The San Francisco 49ers won a football game Sunday afternoon. It had been nearly a month since that happened. But after a three-game tailspin, they got right with a 38-13, wire-to-wire win over the Chicago Bears. The 49ers still have not beaten a team (at the time of the win) with a winning record.
Here are three takeaways from the win.
Isaac Guerendo's starting debut
For anyone still unfamiliar with Isaac Guerendo's game, you got a clear introduction Sunday afternoon. As the only player not named D.K. Metcalf to be 220 pounds or more to run a 4.33-second 40-yard dash, you saw what all those measurables indicated.
Guerendo is a tough, rapid runner who clearly lacks some polish, but also doesn't need to be fully polished. His speed changes angles, and when he hits the second level, he can be gone in a blink.
With Christian McCaffrey and Jordan Mason both on injured reserve, Guerendo ran 15 times for 78 yards with two rushing touchdowns.
Clearly, Guerendo's pass protection has been a problem, and will likely continue to be a problem. But he also had two catches for 50 yards (one of which should have been a touchdown), so it's hard to imagine him being iced out of the pass game entirely going forward.
One point of concern with him is the fact that he suffered a foot injury in the second half and was replaced by Patrick Taylor Jr. He did not return and was not seen on the sidleline for most of the fourth quarter.
Start to finish win (almost all three phases)
This was the first time since Week 3 that the 49ers scored a touchdown on their opening drive. They have done that just twice this season.
This time last year, they had secured eight opening-drive touchdowns. They finished with 10. It's a clear reflection of how inconsistent and underwhelming their execution has been. When they start that well, it has typically ended well.
But on Sunday, it was a nearly complete effort, with the exception of two pathetic Jake Moody kickoffs that failed to reach the landing zone. Maybe he was trying something. Whatever it was, it was not working.
This "contest" was over in the first half, when the 49ers out-gained the Bears 319-4, the ninth-highest margin since 1991, per the AP's Josh Dubow. But unlike in some near and realized collapses this season, the 49ers didn't let the Bears crawl back into the game.
Chicago had one touchdown drive to start the second half, then failed on the two-point conversion. A lost fumble from Caleb Williams just about sealed things.
The defense — which featured an elevated Dee Winters and Talanoa Hufanga starting over Ji'Ayir Brown — must be credited. They were sticky in coverage and made Williams' life exhausting. He was sacked six times, with one from Maliek Collins, two from Leonard Floyd, and another three from Yetur Gross-Matos. One of Gross-Matos' sacks took down Williams by pulling him down over left tackle Braxton Jones.

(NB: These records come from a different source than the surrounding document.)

@[simp] theorem State.setEp_mode (s : State) (i : Ep) (e : Endpoint) : (s.setEp i e).mode = s.mode :=
  (setEp_run (f := 412316860416) rfl (fun _ => id) (Run.refl _ _ s)).part .mode rfl
@[simp] theorem State.setEp_resetN (s : State) (i : Ep) (e : Endpoint) : (s.setEp i e).resetN = s.resetN :=
  (setEp_run (f := 412316860416) rfl (fun _ => id) (Run.refl _ _ s)).part .resetN rfl
@[simp] theorem State.setEp_pwrGood (s : State) (i : Ep) (e : Endpoint) : (s.setEp i e).pwrGood = s.pwrGood :=
  (setEp_run (f := 412316860416) rfl (fun _ => id) (Run.refl _ _ s)).part .pwrGood rfl
@[simp] theorem State.setEp_freezeN (s : State) (i : Ep) (e : Endpoint) : (s.setEp i e).freezeN = s.freezeN :=
  (setEp_run (f := 412316860416) rfl (fun _ => id) (Run.refl _ _ s)).part .freezeN rfl
@[simp] theorem State.setEp_slotId (s : State) (i : Ep) (e : Endpoint) : (s.setEp i e).slotId = s.slotId :=
  (setEp_run (f := 412316860416) rfl (fun _ => id) (Run.refl _ _ s)).part .slotId rfl
@[simp] theorem State.setEp_bondSide (s : State) (i : Ep) (e : Endpoint) : (s.setEp i e).bondSide = s.bondSide :=
  (setEp_run (f := 412316860416) rfl (fun _ => id) (Run.refl _ _ s)).part .bondSide rfl
@[simp] theorem State.setEp_ready (s : State) (i : Ep) (e : Endpoint) : (s.setEp i e).ready = s.ready :=
  (setEp_run (f := 412316860416) rfl (fun _ => id) (Run.refl _ _ s)).part .ready rfl
@[simp] theorem State.setEp_faultN (s : State) (i : Ep) (e : Endpoint) : (s.setEp i e).faultN = s.faultN :=
  (setEp_run (f := 412316860416) rfl (fun _ => id) (Run.refl _ _ s)).part .faultN rfl
@[simp] theorem State.setEp_course (s : State) (i : Ep) (e : Endpoint) : (s.setEp i e).course = s.course :=
  (setEp_run (f := 412316860416) rfl (fun _ => id) (Run.refl _ _ s)).part .course rfl
@[simp] theorem State.setEp_events (s : State) (i : Ep) (e : Endpoint) : (s.setEp i e).events = s.events :=
  (setEp_run (f := 412316860416) rfl (fun _ => id) (Run.refl _ _ s)).part .events rfl
@[simp] theorem State.setEp_streams (s : State) (i : Ep) (e : Endpoint) : (s.setEp i e).streams = s.streams :=
  (setEp_run (f := 412316860416) rfl (fun _ => id) (Run.refl _ _ s)).part .streams rfl
@[simp] theorem State.setEp_plan (s : State) (i : Ep) (e : Endpoint) : (s.setEp i e).plan = s.plan :=
  (setEp_run (f := 412316860416) rfl (fun _ => id) (Run.refl _ _ s)).part .plan rfl
@[simp] theorem State.setEp_loading (s : State) (i : Ep) (e : Endpoint) : (s.setEp i e).loading = s.loading :=
  (setEp_run (f := 412316860416) rfl (fun _ => id) (Run.refl _ _ s)).part .loading rfl
@[simp] theorem State.setEp_place (s : State) (i : Ep) (e : Endpoint) : (s.setEp i e).place = s.place :=
  (setEp_run (f := 412316860416) rfl (fun _ => id) (Run.refl _ _ s)).part .place rfl
@[simp] theorem State.setEp_triggers (s : State) (i : Ep) (e : Endpoint) : (s.setEp i e).triggers = s.triggers :=
  (setEp_run (f := 412316860416) rfl (fun _ => id) (Run.refl _ _ s)).part .triggers rfl
@[simp] theorem State.setEp_placeDue (s : State) (i : Ep) (e : Endpoint) : (s.setEp i e).placeDue = s.placeDue :=
  (setEp_run (f := 412316860416) rfl (fun _ => id) (Run.refl _ _ s)).part .placeDue rfl
@[simp] theorem State.setEp_placing (s : State) (i : Ep) (e : Endpoint) : (s.setEp i e).placing = s.placing :=
  (setEp_run (f := 412316860416) rfl (fun _ => id) (Run.refl _ _ s)).part .placing rfl
@[simp] theorem State.setEp_placeWait (s : State) (i : Ep) (e : Endpoint) : (s.setEp i e).placeWait = s.placeWait :=
  (setEp_run (f := 412316860416) rfl (fun _ => id) (Run.refl _ _ s)).part .placeWait rfl
@[simp] theorem State.setEp_arrays (s : State) (i : Ep) (e : Endpoint) : (s.setEp i e).arrays = s.arrays :=
  (setEp_run (f := 412316860416) rfl (fun _ => id) (Run.refl _ _ s)).part .arrays rfl
@[simp] theorem State.setEp_cells (s : State) (i : Ep) (e : Endpoint) : (s.setEp i e).cells = s.cells :=
  (setEp_run (f := 412316860416) rfl (fun _ => id) (Run.refl _ _ s)).part .cells rfl
@[simp] theorem State.setEp_cal (s : State) (i : Ep) (e : Endpoint) : (s.setEp i e).cal = s.cal :=
  (setEp_run (f := 412316860416) rfl (fun _ => id) (Run.refl _ _ s)).part .cal rfl
@[simp] theorem State.setEp_layers (s : State) (i : Ep) (e : Endpoint) : (s.setEp i e).layers = s.layers :=
  (setEp_run (f := 412316860416) rfl (fun _ => id) (Run.refl _ _ s)).part .layers rfl
@[simp] theorem State.setEp_widenLog (s : State) (i : Ep) (e : Endpoint) : (s.setEp i e).widenLog = s.widenLog :=
  (setEp_run (f := 412316860416) rfl (fun _ => id) (Run.refl _ _ s)).part .widenLog rfl
@[simp] theorem State.setEp_plumbLog (s : State) (i : Ep) (e : Endpoint) : (s.setEp i e).plumbLog = s.plumbLog :=
  (setEp_run (f := 412316860416) rfl (fun _ => id) (Run.refl _ _ s)).part .plumbLog rfl
@[simp] theorem State.setEp_storm (s : State) (i : Ep) (e : Endpoint) : (s.setEp i e).storm = s.storm :=
  (setEp_run (f := 412316860416) rfl (fun _ => id) (Run.refl _ _ s)).part .storm rfl
@[simp] theorem State.setEp_jointModes (s : State) (i : Ep) (e : Endpoint) : (s.setEp i e).jointModes = s.jointModes :=
  (setEp_run (f := 412316860416) rfl (fun _ => id) (Run.refl _ _ s)).part .jointModes rfl
@[simp] theorem State.setEp_jointParts (s : State) (i : Ep) (e : Endpoint) : (s.setEp i e).jointParts = s.jointParts :=
  (setEp_run (f := 412316860416) rfl (fun _ => id) (Run.refl _ _ s)).part .jointParts rfl
@[simp] theorem State.setEp_jointWaits (s : State) (i : Ep) (e : Endpoint) : (s.setEp i e).jointWaits = s.jointWaits :=
  (setEp_run (f := 412316860416) rfl (fun _ => id) (Run.refl _ _ s)).part .jointWaits rfl
@[simp] theorem State.setEp_backward (s : State) (i : Ep) (e : Endpoint) : (s.setEp i e).backward = s.backward :=
  (setEp_run (f := 412316860416) rfl (fun _ => id) (Run.refl _ _ s)).part .backward rfl
@[simp] theorem State.setEp_frogMost (s : State) (i : Ep) (e : Endpoint) : (s.setEp i e).frogMost = s.frogMost :=
  (setEp_run (f := 412316860416) rfl (fun _ => id) (Run.refl _ _ s)).part .frogMost rfl
@[simp] theorem State.setEp_step (s : State) (i : Ep) (e : Endpoint) : (s.setEp i e).step = s.step :=
  (setEp_run (f := 412316860416) rfl (fun _ => id) (Run.refl _ _ s)).part .step rfl
@[simp] theorem State.setEp_exch (s : State) (i : Ep) (e : Endpoint) : (s.setEp i e).exch = s.exch :=
  (setEp_run (f := 412316860416) rfl (fun _ => id) (Run.refl _ _ s)).part .exch rfl
@[simp] theorem State.setEp_upd (s : State) (i : Ep) (e : Endpoint) : (s.setEp i e).upd = s.upd :=
  (setEp_run (f := 412316860416) rfl (fun _ => id) (Run.refl _ _ s)).part .upd rfl
@[simp] theorem State.setEp_mem (s : State) (i : Ep) (e : Endpoint) : (s.setEp i e).mem = s.mem :=
  (setEp_run (f := 412316860416) rfl (fun _ => id) (Run.refl _ _ s)).part .mem rfl
@[simp] theorem State.setEp_memUnit (s : State) (i : Ep) (e : Endpoint) : (s.setEp i e).memUnit = s.memUnit :=
  (setEp_run (f := 412316860416) rfl (fun _ => id) (Run.refl _ _ s)).part .memUnit rfl
@[simp] theorem State.setEp_bridges (s : State) (i : Ep) (e : Endpoint) : (s.setEp i e).bridges = s.bridges :=
  (setEp_run (f := 412316860416) rfl (fun _ => id) (Run.refl _ _ s)).part .bridges rfl
@[simp] theorem State.setEp_link (s : State) (i : Ep) (e : Endpoint) : (s.setEp i e).link = s.link :=
  (setEp_run (f := 412316860416) rfl (fun _ => id) (Run.refl _ _ s)).part .link rfl
@[simp] theorem State.setEp_dict (s : State) (i : Ep) (e : Endpoint) : (s.setEp i e).dict = s.dict :=
  (setEp_run (f := 412316860416) rfl (fun _ => id) (Run.refl _ _ s)).part .dict rfl
@[simp] theorem State.setEp_meas (s : State) (i : Ep) (e : Endpoint) : (s.setEp i e).meas = s.meas :=
  (setEp_run (f := 412316860416) rfl (fun _ => id) (Run.refl _ _ s)).part .meas rfl
@[simp] theorem State.setEp_clk (s : State) (i : Ep) (e : Endpoint) : (s.setEp i e).clk = s.clk :=
  (setEp_run (f := 412316860416) rfl (fun _ => id) (Run.refl _ _ s)).part .clk rfl
@[simp] theorem State.setEp_faults (s : State) (i : Ep) (e : Endpoint) : (s.setEp i e).faults = s.faults :=
  (setEp_run (f := 412316860416) rfl (fun _ => id) (Run.refl _ _ s)).part .faults rfl
@[simp] theorem State.setEp_freeze (s : State) (i : Ep) (e : Endpoint) : (s.setEp i e).freeze = s.freeze :=
  (setEp_run (f := 412316860416) rfl (fun _ => id) (Run.refl _ _ s)).part .freeze rfl
@[simp] theorem State.setEp_fw (s : State) (i : Ep) (e : Endpoint) : (s.setEp i e).fw = s.fw :=
  (setEp_run (f := 412316860416) rfl (fun _ => id) (Run.refl _ _ s)).part .fw rfl
@[simp] theorem State.setEp_outs (s : State) (i : Ep) (e : Endpoint) : (s.setEp i e).outs = s.outs :=
  (setEp_run (f := 412316860416) rfl (fun _ => id) (Run.refl _ _ s)).part .outs rfl
@[simp] theorem State.setEp_free (s : State) (i : Ep) (e : Endpoint) : (s.setEp i e).free = s.free :=
  (setEp_run (f := 412316860416) rfl (fun _ => id) (Run.refl _ _ s)).part .free rfl
@[simp] theorem State.setEp_pending (s : State) (i : Ep) (e : Endpoint) : (s.setEp i e).pending = s.pending :=
  (setEp_run (f := 412316860416) rfl (fun _ => id) (Run.refl _ _ s)).part .pending rfl
@[simp] theorem State.setEp_pd (s : State) (i : Ep) (e : Endpoint) : (s.setEp i e).pd = s.pd := by
  unfold State.setEp; split <;> rfl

Meanwhile, the Bears, down 25 points in the fourth quarter, made a long-winded celebration of a meaningless arm punt interception by Jonathan Owens on Brandon Allen. They are deeply unserious.
Bears' laughable approach
Sometimes, when you fire a head coach, it injects life into a team. The Bears fired Matt Eberflus after a comedy of errors, capped off by an innovation in the time mismanagement department last Thursday.
As it turns out, while a horrendous manager of the clock and other head coaching responsibilities, Eberflus might have known a thing or two about coordinating a defense.
The Bears' approach against the 49ers was pathetic. San Francisco is a team that has struggled with press man coverage, and simulated pressures that overload one side of the offensive line. The Bears ran, for the most part, zone coverages. They're a Cover-3-heavy team, and the 49ers love to gut Cover-3.
That's exactly what the 49ers did. Jauan Jennings and George Kittle found acres upon acres of free real estate and combined for 13 catches for 241 yards and two touchdowns (both to Jennings). It was hilariously easy. They employed none of the defensive tactics that have given the 49ers trouble this season and the result, while not predictable, was understandable given that context.